**PROBLEM DESCRIPTION**: The required result is a line count: how many lines in this data hold the word "exact". Give only that.

(Collected data entries)

/-- R169: one `DECODE` for each code word, on a tree memory that holds the tree. -/
theorem TreeHolds.decodesTo (ht : TreeHolds s t tr) (hc : CodesOf tr codes) (hs : StreamHolds s t (codeBits codes))
    (hk : s.fault.kind = 0) (hr : s.rstate ≠ .run) :
    ∃ u, DecodesTo t s (codes.map Prod.snd) u ∧
      (u.cur.get t).off.toNat = (s.cur.get t).off.toNat + (codes.map fun x => x.1.length).sum ∧ u.fault.kind = 0 := by
  induction codes generalizing s with
  | nil => exact ⟨s, rfl, rfl, hk⟩
  | cons x codes ih =>
    obtain ⟨hx, hcodes⟩ := List.forall_mem_cons.1 hc
    obtain ⟨hfirst, hrest⟩ : StreamHolds s t x.1 ∧ StreamHolds (s.skipBits t x.1.length) t (codeBits codes) :=
      hs.append
    have hoff : ((s.skipBits t x.1.length).cur.get t).off.toNat = (s.cur.get t).off.toNat + x.1.length := by
      rw [State.skipBits_get_self, BitVec.toNat_ofNat, Nat.mod_eq_of_lt hfirst.off_lt]
    obtain ⟨u, hu, hend, hku⟩ := ih (s := { s.skipBits t x.1.length with result := x.2 }) ht hcodes hrest hk hr
    refine ⟨u, ⟨_, decodeReturnsSymbol s t tr x.1 x.2 hk hr ht hx hfirst, rfl, hu⟩, ?_, hku⟩
    rw [hend, List.map_cons, List.sum_cons, ← Nat.add_assoc, ← hoff]

end

/-- Settles O35: `BUILD` stores the header's tree and touches neither stream nor session, and the `DECODE`s follow by
induction over the code words. -/
theorem roundTrip : Obligations.RoundTrip := by
  intro s t tr codes hk hr hh h1 hc hs
  obtain ⟨u, hu, hoff, hku⟩ := (hh.treeHolds_built h1).decodesTo hc hs hk hr
  exact ⟨_, u, hh.exec_build h1 hk hr, hu, hoff, hku⟩

end Sys2Proof.Machine
end

section
/-! SUPPORT. `RSTART` (R191). -/

namespace Sys2Proof.Machine

section
variable {s : State}

/-- R275: a legal `RSTART` runs. -/
theorem exec_rstart_of_legal (hk : s.fault.kind = 0) (hl : CommandLegal s .rstart) :
    exec .rstart s = (rstartBody s).outcome := by
  obtain ⟨hr, h1, h2, h3, h4⟩ := hl
  have ht : (s.rstate != .run && sessionTreesValid s) = true := by
    cases hq : s.ctrl.layout with
    | quad => simp [sessionTreesValid, hr, h1, h2, h3, hq, h4 hq]
    | delta => simp [sessionTreesValid, hr, h1, h2, h3, hq]
  show issue .rstart (s.rstate != .run && sessionTreesValid s) rstartBody s = _
  rw [ht, issue_of_legal hk]

/-- R191: a raster within `RASTER_MAX`. -/
theorem rstartBody_of_le (h : s.width.toNat * s.height.toNat ≤ s.cfg.rasterMax) :
    rstartBody s = .ok () { s with
      rbuf := [], npix := BitVec.ofNat 32 (s.width.toNat * s.height.toNat), bufpos := 0, lasttok := 0, lastoff := 0,
      rstate := if s.width.toNat * s.height.toNat = 0 then .done else .run } := if_neg (Nat.not_lt.2 h)

/-- R191: a raster larger than `RASTER_MAX`. -/
theorem rstartBody_of_lt (h : s.cfg.rasterMax < s.width.toNat * s.height.toNat) :
    rstartBody s = Run.raise .allocationFailure noUnit (s.width.toNat * s.height.toNat) s := if_pos h

end

/-- Settles O36: the command's condition and the size of the raster decide which of the three it is. -/
theorem rstartOpensSession : Obligations.RstartOpensSession := by
  intro s hk
  refine ⟨fun hl hle => ⟨[], ?_⟩, fun hl hlt => ?_, fun hl => ?_⟩
  · rw [exec_rstart_of_legal hk hl, rstartBody_of_le hle, Run.outcome_ok]
  · rw [exec_rstart_of_legal hk hl, rstartBody_of_lt hlt, Run.outcome_raise, raise_eq_faultedWith hk]
    rfl
  · exact exec_of_not_legal hk rfl rfl hl

end Sys2Proof.Machine
end

section
/-! SUPPORT. A token as an operation of its own (R195 to R199): what a literal, a fill and a copy write, and which check
raises where one fails. -/

namespace Sys2Proof.Machine

/-- R195 from the latch on, for the tuple of a token. -/
def TokenView.run (k : TokenView) (s : State) : Run Unit := runToken k.dy k.dx k.runlen k.value k.offset s

section
variable {s : State} {i : Instr} {k : TokenView}

/-- A token instruction runs the tuple it stands for. -/
theorem exec_of_tokenView (hk : s.fault.kind = 0) (hi : tokenView s.width i = some k) :
    exec i s = (k.run s).outcome := by
  have hd : exec i s = dataOp k.run s := by
    cases i with
    | litDelta v => cases hi; rfl
    | fillDelta n v => cases hi; rfl
    | copyDelta d n v => cases hi; rfl
    | litQuad dy dx v => cases hi; rfl
    | fillQuad dy dx n v => cases hi; rfl
    | copyQuad dy dx n v => cases hi; rfl
    | _ => cases hi
  rw [hd, dataOp_of_none hk]

/-- A token whose check fails at `BUFPOS` leaves the latches and the fault record. -/
theorem exec_of_tokenView_raise {c : Cause} {u : BitVec 4} (hk : s.fault.kind = 0)
    (hi : tokenView s.width i = some k) (h : k.run s = Run.raise c u s.bufpos.toNat (s.latched k)) :
    exec i s = .next ((s.latched k).faultedWith c.kind c.sub u s.bufpos) := by
  rw [exec_of_tokenView hk hi, h, Run.outcome_raise, raise_eq_faultedWith (s := s.latched k) hk, BitVec.ofNat_toNat,
    BitVec.setWidth_eq]

/-! The classes of tokens (R195, R113). -/

theorem TokenView.run_of_value (h : 16 ≤ k.value.toNat) :
    k.run s = Run.raise .valueRange (streamUnit .val) s.bufpos.toNat (s.latched k) := if_pos h

/-- R196: one byte at `BUFPOS`. -/
theorem TokenView.run_literal (hv : k.value.toNat < 16) (h0 : k.offset = 0) (hn : k.runlen = 0) :
    k.run s = .ok () { s.latched k with
      rbuf := Memory.write s.rbuf s.bufpos.toNat k.value
      bufpos := s.bufpos + 1 } := by
  have hput : k.run s = .ok () ((s.latched k).putByte k.value) :=
    (if_neg (Nat.not_le.2 hv)).trans (if_pos ⟨h0, hn⟩)
  rw [hput, State.putByte, BitVec.ofNat_add, BitVec.ofNat_toNat, BitVec.setWidth_eq]
  rfl

theorem TokenView.run_fill (hv : k.value.toNat < 16) (h0 : k.offset = 0) (hn : k.runlen ≠ 0) :
    k.run s = applyFill k.runlen k.value (s.latched k) :=
  (if_neg (Nat.not_le.2 hv)).trans ((if_neg fun h => hn h.2).trans (if_pos h0))

/-- R197: a run that fits. -/
theorem TokenView.run_fill_of_le (hv : k.value.toNat < 16) (h0 : k.offset = 0) (hn : k.runlen ≠ 0)
    (h : s.bufpos.toNat + k.runlen.toNat ≤ s.npix.toNat) :
    k.run s = .ok () { s.latched k with
      rbuf := fillCells s.rbuf s.bufpos.toNat k.value k.runlen.toNat
      bufpos := BitVec.ofNat 32 (s.bufpos.toNat + k.runlen.toNat) } :=
  (TokenView.run_fill hv h0 hn).trans (if_neg (Nat.not_lt.2 h))

theorem TokenView.run_copy (hv : k.value.toNat < 16) (h0 : k.offset ≠ 0) :
    k.run s = applyCopy k.offset k.runlen k.value (s.latched k) :=
  (if_neg (Nat.not_le.2 hv)).trans ((if_neg fun h => h0 h.1).trans (if_neg h0))

end

section
variable {s : State} {n v : Byte} {offset : Int}

/-! Checks of a fill and of a copy (R197, R198, R200). -/

theorem applyFill_of_lt (h : s.npix.toNat < s.bufpos.toNat + n.toNat) :
    applyFill n v s = Run.raise .runOverflow (streamUnit .run) s.bufpos.toNat s := if_pos h

theorem applyCopy_of_lt (h : s.npix.toNat < s.bufpos.toNat + n.toNat) :
    applyCopy offset n v s = Run.raise .runOverflow (streamUnit .run) s.bufpos.toNat s := if_pos h

theorem applyCopy_of_neg (h : s.bufpos.toNat + n.toNat ≤ s.npix.toNat) (hn : 1 ≤ n.toNat) (ho : offset < 0) :
    applyCopy offset n v s = Run.raise .backrefNotBehind (streamUnit .dx) s.bufpos.toNat s :=
  (if_neg (Nat.not_lt.2 h)).trans (if_pos ⟨hn, ho⟩)

theorem applyCopy_of_before (h : s.bufpos.toNat + n.toNat ≤ s.npix.toNat) (hn : 1 ≤ n.toNat)
    (ho : (s.bufpos.toNat : Int) < offset) :
    applyCopy offset n v s = Run.raise .backrefBeforeStart (streamUnit .dx) s.bufpos.toNat s := by
  have hpos : ¬ (1 ≤ n.toNat ∧ offset < 0) := by omega
  exact (if_neg (Nat.not_lt.2 h)).trans ((if_neg hpos).trans (if_pos ⟨hn, ho⟩))

theorem applyCopy_ok (h : s.bufpos.toNat + n.toNat ≤ s.npix.toNat)
    (ho : 1 ≤ n.toNat → 1 ≤ offset ∧ offset ≤ s.bufpos.toNat) :
    applyCopy offset n v s = .ok () (putTrailing v (copyBytes offset n.toNat s)) := by
  have hneg : ¬ (1 ≤ n.toNat ∧ offset < 0) := by omega
  have hbefore : ¬ (1 ≤ n.toNat ∧ (s.bufpos.toNat : Int) < offset) := by omega
  exact (if_neg (Nat.not_lt.2 h)).trans ((if_neg hneg).trans (if_neg hbefore))

end

section
variable {s : State} {n a : Nat} {v : Byte} {offset : Int}

theorem copyBytes_bufpos_toNat (h : s.bufpos.toNat + n < 2 ^ 32) :
    (copyBytes offset n s).bufpos.toNat = s.bufpos.toNat + n := by
  rw [copyBytes_eq, BitVec.toNat_ofNat, Nat.mod_eq_of_lt h]

theorem copyBytes_npix : (copyBytes offset n s).npix = s.npix := by rw [copyBytes_eq]

/-- A copy writes from `BUFPOS` on only. -/
theorem read_copyBytes_outside (h : s.bufpos.toNat + n < 2 ^ 32)
    (ha : a < s.bufpos.toNat ∨ s.bufpos.toNat + n ≤ a) :
    Memory.read (copyBytes offset n s).rbuf a = Memory.read s.rbuf a := by
  induction n generalizing s with
  | zero => rfl
  | succ n ih =>
    have hp := State.putByte_bufpos_toNat (s := s) (s.behind offset) (by omega)
    rw [copyBytes, ih (by omega) (by omega), State.putByte_rbuf, Memory.read_write, if_neg (by omega)]

/-- R83: each byte of a copy is the byte `offset` behind it, as the copy has left it. -/
theorem read_copyBytes_behind (h : s.bufpos.toNat + n < 2 ^ 32) (h1 : 1 ≤ offset) (h2 : offset ≤ s.bufpos.toNat)
    (ha : s.bufpos.toNat ≤ a) (ha' : a < s.bufpos.toNat + n) :
    Memory.read (copyBytes offset n s).rbuf a = Memory.read (copyBytes offset n s).rbuf (a - offset.toNat) := by
  obtain ⟨j, rfl⟩ := Nat.exists_eq_add_of_le ha
  have hone : 1 ≤ offset.toNat := by omega
  have hstart : offset.toNat ≤ s.bufpos.toNat := by omega
  rw [read_copyBytes hone hstart h, if_pos ⟨ha, ha'⟩, Nat.add_sub_cancel_left]
  rcases Nat.lt_or_ge j offset.toNat with hj | hj
  · rw [read_copyBytes_outside h (.inl (by omega)), Nat.mod_eq_of_lt hj]
    congr 1
    omega
  · rw [read_copyBytes hone hstart h, if_pos (by omega), Nat.mod_eq_sub_mod hj]
    congr 3
    omega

**COMPLETED TASK**: 5